3. As to the value of the jewel, several of the trade were examined to prove what a jewel of the finest water that would fit the docket would be worth; and the chief justice directed the jury that, unless the defendant did produce the jewel, and show it not to be of the finest water, they should presume the strongest against him, and make the value of the best jewels the measure of their damages, which they accordingly did.

Key Legal Propositions

1. Finders Keepers (except against the prior owner)

2. Respondeat Superior

3. Spoliation of Evidence

Armory is considered “one of the first recorded instances of spoliation of evidence.” Margaret M. Koesel et al, Spoliation of Evidence ix-x (2006).

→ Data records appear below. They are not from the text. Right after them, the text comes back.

-- ==== Sys2Proof/Decode.lean ====
section
/-! DEFINITION. The operation word: decoder and encoder of 30_encoding.md R81 to R85 and R100, and the word's byte order
(20_memory.md R65). -/

namespace Sys2Proof

/-- Why a word is reserved (R100), or why no word could be read. -/
inductive DecodeError where
  /-- UNIT is 5 to 15. -/
  | reservedUnit
  /-- UNIT is defined and FN is not. -/
  | reservedFunction
  /-- ARG breaks its sub-format: a bit above the operand, `EXEC 7`, `LOCK` or `UNLOCK` 5 to 7. -/
  | badOperand
  /-- Fewer than four bytes. -/
  | tooShort
deriving DecidableEq, Repr

/-- UNIT, bits 31:28 (R81). -/
def unitField (w : Word) : BitVec 4 := w.extractLsb' 28 4

/-- FN, bits 27:24 (R81). -/
def fnField (w : Word) : BitVec 4 := w.extractLsb' 24 4

/-- ARG, bits 23:0 (R81). -/
def argField (w : Word) : BitVec 24 := w.extractLsb' 0 24

/-- Sub-format `A0` (R83): no operand. -/
def argNone (a : BitVec 24) (i : Instr) : Except DecodeError Instr :=
  if a = 0 then .ok i else .error .badOperand

/-- Sub-formats `A2`, `A3`, `A4`, `A8` (R83): the operand is the low `k` bits, every bit above is 0. -/
def argLow (k : Nat) (a : BitVec 24) (f : BitVec k → Except DecodeError Instr) : Except DecodeError Instr :=
  if a.toNat < 2 ^ k then f (a.setWidth k) else .error .badOperand

/-- UNIT 0, ENV (R85). -/
def decodeEnv (fn : BitVec 4) (a : BitVec 24) : Except DecodeError Instr :=
  match fn.toNat with
  | 1 => .ok (.tick a)
  | 2 => argNone a .echoR
  | 3 => argNone a .echoF
  | 4 => argLow 8 a fun b => .ok (.rx b)
  | _ => .error .reservedFunction

/-- UNIT 1, ECU (R85). -/
def decodeEcu (fn : BitVec 4) (a : BitVec 24) : Except DecodeError Instr :=
  match fn.toNat with
  | 0 => argNone a .svcOvf
  | 1 => argNone a .svcCap
  | 2 => argNone a .trigReq
  | 3 => argNone a .trigStep
  | 4 => argNone a .trigWake
  | 5 => argNone a .distRd
  | 6 => argNone a .distClr
  | 7 => argLow 4 a fun m => .ok (.ctlSet m)
  | 8 => argLow 4 a fun m => .ok (.ctlClr m)
  | 9 => argLow 2 a fun m => .ok (.flgClr m)
  | 10 => argNone a .cntRd
  | 11 => argNone a .ctlRd
  | 12 => argNone a .flgRd
  | _ => .error .reservedFunction

/-- The command code of `EXEC` (R91): 0 to 6 in the order of the data model, 7 reserved. -/
def decodeCommand (c : BitVec 3) : Except DecodeError Instr :=
  match c.toNat with
  | 0 => .ok .execFwd
  | 1 => .ok .execRev
  | 2 => .ok .execRt
  | 3 => .ok .execLt
  | 4 => .ok .execBrk
  | 5 => .ok .execStp
  | 6 => .ok .execDnt
  | _ => .error .badOperand

/-- UNIT 2, MPE (R85). -/
def decodeMpe (fn : BitVec 4) (a : BitVec 24) : Except DecodeError Instr :=
  match fn.toNat with
  | 0 => argLow 3 a decodeCommand
  | 1 => argLow 8 a fun p => .ok (.shift p)
  | 2 => argNone a .encStep
  | _ => .error .reservedFunction

/-- A resource id (R85: r at most 4). -/
def decodeResource (r : BitVec 3) (i : Instr) : Except DecodeError Instr :=
  if resourceIdOk r then .ok i else .error .badOperand

/-- UNIT 3, PCL (R85). -/
def decodePcl (fn : BitVec 4) (a : BitVec 24) : Except DecodeError Instr :=
  match fn.toNat with
  | 0 => argLow 3 a fun r => decodeResource r (.lock r)
  | 1 => argLow 3 a fun r => decodeResource r (.unlock r)
  | _ => .error .reservedFunction

/-- UNIT 4, HOST (R85). -/
def decodeHost (fn : BitVec 4) (a : BitVec 24) : Except DecodeError Instr :=
  match fn.toNat with
  | 0 => argNone a .svcRx
  | _ => .error .reservedFunction

/-- The decoder (R82): exact match on UNIT and FN, then the check of ARG; total on every word. -/
def decodeWord (w : Word) : Except DecodeError Instr :=
  match (unitField w).toNat with
  | 0 => decodeEnv (fnField w) (argField w)
  | 1 => decodeEcu (fnField w) (argField w)
  | 2 => decodeMpe (fnField w) (argField w)
  | 3 => decodePcl (fnField w) (argField w)
  | 4 => decodeHost (fnField w) (argField w)
  | _ => .error .reservedUnit

/-- Four bytes, byte 0 holding bits 7:0 (R65, R81). -/
def wordOfBytes (b0 b1 b2 b3 : Byte) : Word := b3 ++ b2 ++ b1 ++ b0

/-- The decoder on stored bytes: the operation and the bytes after it. -/
def decode : List Byte → Except DecodeError (Instr × List Byte)
  | b0 :: b1 :: b2 :: b3 :: rest =>
    match decodeWord (wordOfBytes b0 b1 b2 b3) with
    | .ok i => .ok (i, rest)
    | .error e => .error e
  | _ => .error .tooShort

/-- Byte `k` of a stored word, little-endian (R65). -/
def byteOf (w : Word) (k : Nat) : Byte := w.extractLsb' (8 * k) 8

/-- The bytes of a stored word, byte 0 first (R65). -/
def bytesOfWord (w : Word) : List Byte := [byteOf w 0, byteOf w 1, byteOf w 2, byteOf w 3]

/-- The fields of R81 put together. -/
def pack (unit fn : BitVec 4) (arg : BitVec 24) : Word := unit ++ fn ++ arg

/-- The encoder, from the opcode map of R85. -/
def encode : Instr → Word
  | .tick n => pack 0 1 n
  | .echoR => pack 0 2 0
  | .echoF => pack 0 3 0
  | .rx b => pack 0 4 (b.setWidth 24)
  | .svcOvf => pack 1 0 0
  | .svcCap => pack 1 1 0
  | .trigReq => pack 1 2 0
  | .trigStep => pack 1 3 0
  | .trigWake => pack 1 4 0
  | .distRd => pack 1 5 0
  | .distClr => pack 1 6 0
  | .ctlSet m => pack 1 7 (m.setWidth 24)
  | .ctlClr m => pack 1 8 (m.setWidth 24)
  | .flgClr m => pack 1 9 (m.setWidth 24)
  | .cntRd => pack 1 10 0
  | .ctlRd => pack 1 11 0
  | .flgRd => pack 1 12 0
  | .execFwd => pack 2 0 0
  | .execRev => pack 2 0 1
  | .execRt => pack 2 0 2
  | .execLt => pack 2 0 3
  | .execBrk => pack 2 0 4
  | .execStp => pack 2 0 5
  | .execDnt => pack 2 0 6
  | .shift p => pack 2 1 (p.setWidth 24)
  | .encStep => pack 2 2 0
  | .lock r => pack 3 0 (r.setWidth 24)
  | .unlock r => pack 3 1 (r.setWidth 24)
  | .svcRx => pack 4 0 0

/-- The operation as it is stored (R65). -/
def encodeBytes (i : Instr) : List Byte := bytesOfWord (encode i)

/-- The word whose low `nbits` bits are those of `w` and whose other bits are 0. -/
def tableWord (nbits w : Nat) : Word := BitVec.ofNat 32 (w % 2 ^ nbits)

/-- The operation the decoder reads from the stored bytes of a table word. -/
def decodeTableWord (nbits w : Nat) : Option Instr :=
  match decode (bytesOfWord (tableWord nbits w)) with
  | .ok (i, _) => some i
  | .error _ => none

end Sys2Proof
end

“The ancient predecessor of the spoliation doctrine . . . is embedded in the legal instruction that urges judges to presume 'all things' against the spoliator of the evidence: omnia praesumuntur contra spoliatorem.” Ariel Porat, Liability Under Uncertainty: Evidential Deficiency and the Law of Torts 11 (2001)

Legal historian A.W. Brian Simpson has this to say about the problem:

"I’ve tried to find out more information about [Armory v. Delamirie], but so far I’ve got nowhere. I’m still trying. But the trouble is that if the people in the case are poor, they tend to leave no trace in historical records. So if you do a case involving fairly wealthy people, you often find information. It’s easier to find information in the nineteenth century, because there are extensive newspaper reports. They often give very detailed accounts of litigation, so you get a lot of information from them, but the further back you go, the more difficult it gets. . . It’s such a strange case. I mean, here’s this chimney sweep boy, they were the lowest of the low, somehow suing – who paid for his lawyer? He’s suing the most distinguished silversmith of the early eighteenth century. The defendant’s work now sells for a million dollars an item. And yet we don’t know anything about how the case happened . . .I’ve [tried to get information on the case] intermittently for years, but I haven’t gotten anywhere. History is sometimes just hopeless. Sometimes you just have to give up."

We plan to do the next best thing and get all available relevant information about this case, with the probable exception of anything specific about the climbing boy at the center of it.

Chimney Sweeps and their Apprentices ("Climbing Boys")

Some empirical revisionism from Peter Kirby on our populist love affair with the Dickensian image of Chimney Sweeps' apprentices:

"Chimney-sweepers' apprentices, for example, loom large in the popular historical imagination but were very small in number. Much of their high visibility resulted from the campaigning of Jonas Hanway in the eighteenth century and Lord Shaftesbury and Charles Kingsley in the nineteenth [in the 1863 novel The Water Babies]. In 1841, the number of sweeps' apprentices aged below 10 in London was estimated by Mayhew to be 370 (at a time when London's population numbered 2.2 million). Hanway estimated that in 1785 there were 400 to 550 climbing boys in London, and an estimate from seven years later supposed their number to be 500. . . According to the census of 1851, there were 1107 British chimney-sweeps aged below 15 in Britain." Peter Kirby, Child Labour in Britain, 1750-1870 19-20 n.2 (2003)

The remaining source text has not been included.